*** Recorded information ***
@[simp] theorem nmiLineEval_ppu (s : State) : (nmiLineEval s).ppu = s.ppu := rfl
@[simp] theorem videoHandOff_ppu (s : State) : (videoHandOff s).ppu = s.ppu := rfl
@[simp] theorem nextPos_ctrl (s : State) : s.ppu.nextPos.ctrl = s.ppu.ctrl := by
  simp only [Ppu.nextPos]; split <;> rfl
@[simp] theorem nextPos_mask (s : State) : s.ppu.nextPos.mask = s.ppu.mask := by
  simp only [Ppu.nextPos]; split <;> rfl
@[simp] theorem nextPos_oamAddr (s : State) : s.ppu.nextPos.oamAddr = s.ppu.oamAddr := by
  simp only [Ppu.nextPos]; split <;> rfl
@[simp] theorem nextPos_oam (s : State) : s.ppu.nextPos.oam = s.ppu.oam := by
  simp only [Ppu.nextPos]; split <;> rfl
@[simp] theorem nextPos_addrLatch (s : State) : s.ppu.nextPos.addrLatch = s.ppu.addrLatch := by
  simp only [Ppu.nextPos]; split <;> rfl
@[simp] theorem nextPos_scrollLatch (s : State) : s.ppu.nextPos.scrollLatch = s.ppu.scrollLatch := by
  simp only [Ppu.nextPos]; split <;> rfl
@[simp] theorem nextPos_vramAddr (s : State) : s.ppu.nextPos.vramAddr = s.ppu.vramAddr := by
  simp only [Ppu.nextPos]; split <;> rfl
@[simp] theorem nextPos_scrollX (s : State) : s.ppu.nextPos.scrollX = s.ppu.scrollX := by
  simp only [Ppu.nextPos]; split <;> rfl
@[simp] theorem nextPos_scrollY (s : State) : s.ppu.nextPos.scrollY = s.ppu.scrollY := by
  simp only [Ppu.nextPos]; split <;> rfl
@[simp] theorem nextPos_readBuffer (s : State) : s.ppu.nextPos.readBuffer = s.ppu.readBuffer := by
  simp only [Ppu.nextPos]; split <;> rfl
@[simp] theorem nextPos_nametable (s : State) : s.ppu.nextPos.nametable = s.ppu.nametable := by
  simp only [Ppu.nextPos]; split <;> rfl
@[simp] theorem nextPos_palette (s : State) : s.ppu.nextPos.palette = s.ppu.palette := by
  simp only [Ppu.nextPos]; split <;> rfl
@[simp] theorem ppuFlagEvents_ppu_ctrl (s : State) : (ppuFlagEvents s).ppu.ctrl = s.ppu.ctrl := by
  unfold ppuFlagEvents; split <;> [rfl; (split <;> rfl)]
@[simp] theorem ppuFlagEvents_ppu_mask (s : State) : (ppuFlagEvents s).ppu.mask = s.ppu.mask := by
  unfold ppuFlagEvents; split <;> [rfl; (split <;> rfl)]
@[simp] theorem ppuFlagEvents_ppu_oamAddr (s : State) : (ppuFlagEvents s).ppu.oamAddr = s.ppu.oamAddr := by
  unfold ppuFlagEvents; split <;> [rfl; (split <;> rfl)]
@[simp] theorem ppuFlagEvents_ppu_oam (s : State) : (ppuFlagEvents s).ppu.oam = s.ppu.oam := by
  unfold ppuFlagEvents; split <;> [rfl; (split <;> rfl)]
@[simp] theorem ppuFlagEvents_ppu_addrLatch (s : State) : (ppuFlagEvents s).ppu.addrLatch = s.ppu.addrLatch := by
  unfold ppuFlagEvents; split <;> [rfl; (split <;> rfl)]
@[simp] theorem ppuFlagEvents_ppu_scrollLatch (s : State) : (ppuFlagEvents s).ppu.scrollLatch = s.ppu.scrollLatch := by
  unfold ppuFlagEvents; split <;> [rfl; (split <;> rfl)]
@[simp] theorem ppuFlagEvents_ppu_vramAddr (s : State) : (ppuFlagEvents s).ppu.vramAddr = s.ppu.vramAddr := by
  unfold ppuFlagEvents; split <;> [rfl; (split <;> rfl)]
@[simp] theorem ppuFlagEvents_ppu_scrollX (s : State) : (ppuFlagEvents s).ppu.scrollX = s.ppu.scrollX := by
  unfold ppuFlagEvents; split <;> [rfl; (split <;> rfl)]
@[simp] theorem ppuFlagEvents_ppu_scrollY (s : State) : (ppuFlagEvents s).ppu.scrollY = s.ppu.scrollY := by
  unfold ppuFlagEvents; split <;> [rfl; (split <;> rfl)]
@[simp] theorem ppuFlagEvents_ppu_readBuffer (s : State) : (ppuFlagEvents s).ppu.readBuffer = s.ppu.readBuffer := by
  unfold ppuFlagEvents; split <;> [rfl; (split <;> rfl)]
@[simp] theorem ppuFlagEvents_ppu_nametable (s : State) : (ppuFlagEvents s).ppu.nametable = s.ppu.nametable := by
  unfold ppuFlagEvents; split <;> [rfl; (split <;> rfl)]
@[simp] theorem ppuFlagEvents_ppu_palette (s : State) : (ppuFlagEvents s).ppu.palette = s.ppu.palette := by
  unfold ppuFlagEvents; split <;> [rfl; (split <;> rfl)]
@[simp] theorem renderDot_ppu_ctrl (s : State) : (renderDot s).ppu.ctrl = s.ppu.ctrl := by
  simp only [renderDot]; repeat' split
  all_goals rfl
@[simp] theorem renderDot_ppu_mask (s : State) : (renderDot s).ppu.mask = s.ppu.mask := by
  simp only [renderDot]; repeat' split
  all_goals rfl
@[simp] theorem renderDot_ppu_oamAddr (s : State) : (renderDot s).ppu.oamAddr = s.ppu.oamAddr := by
  simp only [renderDot]; repeat' split
  all_goals rfl
@[simp] theorem renderDot_ppu_oam (s : State) : (renderDot s).ppu.oam = s.ppu.oam := by
  simp only [renderDot]; repeat' split
  all_goals rfl
@[simp] theorem renderDot_ppu_addrLatch (s : State) : (renderDot s).ppu.addrLatch = s.ppu.addrLatch := by
  simp only [renderDot]; repeat' split
  all_goals rfl
@[simp] theorem renderDot_ppu_scrollLatch (s : State) : (renderDot s).ppu.scrollLatch = s.ppu.scrollLatch := by
  simp only [renderDot]; repeat' split
  all_goals rfl
@[simp] theorem renderDot_ppu_vramAddr (s : State) : (renderDot s).ppu.vramAddr = s.ppu.vramAddr := by
  simp only [renderDot]; repeat' split
  all_goals rfl
@[simp] theorem renderDot_ppu_scrollX (s : State) : (renderDot s).ppu.scrollX = s.ppu.scrollX := by
  simp only [renderDot]; repeat' split
  all_goals rfl
@[simp] theorem renderDot_ppu_scrollY (s : State) : (renderDot s).ppu.scrollY = s.ppu.scrollY := by
  simp only [renderDot]; repeat' split
  all_goals rfl
@[simp] theorem renderDot_ppu_readBuffer (s : State) : (renderDot s).ppu.readBuffer = s.ppu.readBuffer := by
  simp only [renderDot]; repeat' split
  all_goals rfl
@[simp] theorem renderDot_ppu_nametable (s : State) : (renderDot s).ppu.nametable = s.ppu.nametable := by
  simp only [renderDot]; repeat' split
  all_goals rfl
@[simp] theorem renderDot_ppu_palette (s : State) : (renderDot s).ppu.palette = s.ppu.palette := by
  simp only [renderDot]; repeat' split
  all_goals rfl
@[simp] theorem ppuAdvanceDot_ppu_ctrl (s : State) : (ppuAdvanceDot s).ppu.ctrl = s.ppu.ctrl := by
  simp only [ppuAdvanceDot]; split <;> simp
@[simp] theorem ppuAdvanceDot_ppu_mask (s : State) : (ppuAdvanceDot s).ppu.mask = s.ppu.mask := by
  simp only [ppuAdvanceDot]; split <;> simp
@[simp] theorem ppuAdvanceDot_ppu_oamAddr (s : State) : (ppuAdvanceDot s).ppu.oamAddr = s.ppu.oamAddr := by
  simp only [ppuAdvanceDot]; split <;> simp
@[simp] theorem ppuAdvanceDot_ppu_oam (s : State) : (ppuAdvanceDot s).ppu.oam = s.ppu.oam := by
  simp only [ppuAdvanceDot]; split <;> simp
@[simp] theorem ppuAdvanceDot_ppu_addrLatch (s : State) : (ppuAdvanceDot s).ppu.addrLatch = s.ppu.addrLatch := by
  simp only [ppuAdvanceDot]; split <;> simp
@[simp] theorem ppuAdvanceDot_ppu_scrollLatch (s : State) : (ppuAdvanceDot s).ppu.scrollLatch = s.ppu.scrollLatch := by
  simp only [ppuAdvanceDot]; split <;> simp
@[simp] theorem ppuAdvanceDot_ppu_vramAddr (s : State) : (ppuAdvanceDot s).ppu.vramAddr = s.ppu.vramAddr := by
  simp only [ppuAdvanceDot]; split <;> simp
@[simp] theorem ppuAdvanceDot_ppu_scrollX (s : State) : (ppuAdvanceDot s).ppu.scrollX = s.ppu.scrollX := by
  simp only [ppuAdvanceDot]; split <;> simp
@[simp] theorem ppuAdvanceDot_ppu_scrollY (s : State) : (ppuAdvanceDot s).ppu.scrollY = s.ppu.scrollY := by
  simp only [ppuAdvanceDot]; split <;> simp
@[simp] theorem ppuAdvanceDot_ppu_readBuffer (s : State) : (ppuAdvanceDot s).ppu.readBuffer = s.ppu.readBuffer := by
  simp only [ppuAdvanceDot]; split <;> simp
@[simp] theorem ppuAdvanceDot_ppu_nametable (s : State) : (ppuAdvanceDot s).ppu.nametable = s.ppu.nametable := by
  simp only [ppuAdvanceDot]; split <;> simp
@[simp] theorem ppuAdvanceDot_ppu_palette (s : State) : (ppuAdvanceDot s).ppu.palette = s.ppu.palette := by
  simp only [ppuAdvanceDot]; split <;> simp

@[simp] theorem sampleTimerAdvance_cpu (s : State) : (sampleTimerAdvance s).cpu = s.cpu := by
  simp only [sampleTimerAdvance]; repeat' split
  all_goals rfl
@[simp] theorem sampleTimerAdvance_ram (s : State) : (sampleTimerAdvance s).ram = s.ram := by
  simp only [sampleTimerAdvance]; repeat' split
  all_goals rfl
@[simp] theorem sampleTimerAdvance_chrRam (s : State) : (sampleTimerAdvance s).chrRam = s.chrRam := by
  simp only [sampleTimerAdvance]; repeat' split
  all_goals rfl
@[simp] theorem sampleTimerAdvance_ctl (s : State) : (sampleTimerAdvance s).ctl = s.ctl := by
  simp only [sampleTimerAdvance]; repeat' split
  all_goals rfl
@[simp] theorem sampleTimerAdvance_mapper (s : State) : (sampleTimerAdvance s).mapper = s.mapper := by
  simp only [sampleTimerAdvance]; repeat' split
  all_goals rfl
@[simp] theorem sampleTimerAdvance_fault (s : State) : (sampleTimerAdvance s).fault = s.fault := by
  simp only [sampleTimerAdvance]; repeat' split
  all_goals rfl
@[simp] theorem sampleTimerAdvance_cfg (s : State) : (sampleTimerAdvance s).cfg = s.cfg := by
  simp only [sampleTimerAdvance]; repeat' split
  all_goals rfl
@[simp] theorem sampleTimerAdvance_input (s : State) : (sampleTimerAdvance s).input = s.input := by
  simp only [sampleTimerAdvance]; repeat' split
  all_goals rfl
@[simp] theorem sampleTimerAdvance_draws (s : State) : (sampleTimerAdvance s).draws = s.draws := by
  simp only [sampleTimerAdvance]; repeat' split
  all_goals rfl
@[simp] theorem sampleTimerAdvance_ppu (s : State) : (sampleTimerAdvance s).ppu = s.ppu := by
  simp only [sampleTimerAdvance]; repeat' split
  all_goals rfl
@[simp] theorem sampleTimerAdvance_nmiLinePrev (s : State) : (sampleTimerAdvance s).nmiLinePrev = s.nmiLinePrev := by
  simp only [sampleTimerAdvance]; repeat' split
  all_goals rfl
@[simp] theorem sampleTimerAdvance_nmiQueued (s : State) : (sampleTimerAdvance s).nmiQueued = s.nmiQueued := by
  simp only [sampleTimerAdvance]; repeat' split
  all_goals rfl
@[simp] theorem sampleTimerAdvance_cycles (s : State) : (sampleTimerAdvance s).cycles = s.cycles := by
  simp only [sampleTimerAdvance]; repeat' split
  all_goals rfl
@[simp] theorem sampleTimerAdvance_video (s : State) : (sampleTimerAdvance s).video = s.video := by
  simp only [sampleTimerAdvance]; repeat' split
  all_goals rfl
@[simp] theorem apuAdvance_cpu (s : State) : (apuAdvance s).cpu = s.cpu := by simp [apuAdvance]
@[simp] theorem apuAdvance_ram (s : State) : (apuAdvance s).ram = s.ram := by simp [apuAdvance]
@[simp] theorem apuAdvance_chrRam (s : State) : (apuAdvance s).chrRam = s.chrRam := by simp [apuAdvance]
@[simp] theorem apuAdvance_ctl (s : State) : (apuAdvance s).ctl = s.ctl := by simp [apuAdvance]
@[simp] theorem apuAdvance_mapper (s : State) : (apuAdvance s).mapper = s.mapper := by simp [apuAdvance]
@[simp] theorem apuAdvance_fault (s : State) : (apuAdvance s).fault = s.fault := by simp [apuAdvance]
@[simp] theorem apuAdvance_cfg (s : State) : (apuAdvance s).cfg = s.cfg := by simp [apuAdvance]
@[simp] theorem apuAdvance_input (s : State) : (apuAdvance s).input = s.input := by simp [apuAdvance]
@[simp] theorem apuAdvance_draws (s : State) : (apuAdvance s).draws = s.draws := by simp [apuAdvance]
@[simp] theorem apuAdvance_ppu (s : State) : (apuAdvance s).ppu = s.ppu := by simp [apuAdvance]
@[simp] theorem apuAdvance_nmiLinePrev (s : State) : (apuAdvance s).nmiLinePrev = s.nmiLinePrev := by simp [apuAdvance]
@[simp] theorem apuAdvance_nmiQueued (s : State) : (apuAdvance s).nmiQueued = s.nmiQueued := by simp [apuAdvance]
@[simp] theorem apuAdvance_cycles (s : State) : (apuAdvance s).cycles = s.cycles := by simp [apuAdvance]
@[simp] theorem apuAdvance_video (s : State) : (apuAdvance s).video = s.video := by simp [apuAdvance]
*** End of Recorded information ***
» Work instruction
Pull out all lines from the listing that contain the string "fault".

» Response to this task
@[simp] theorem sampleTimerAdvance_fault (s : State) : (sampleTimerAdvance s).fault = s.fault := by
@[simp] theorem apuAdvance_fault (s : State) : (apuAdvance s).fault = s.fault := by simp [apuAdvance]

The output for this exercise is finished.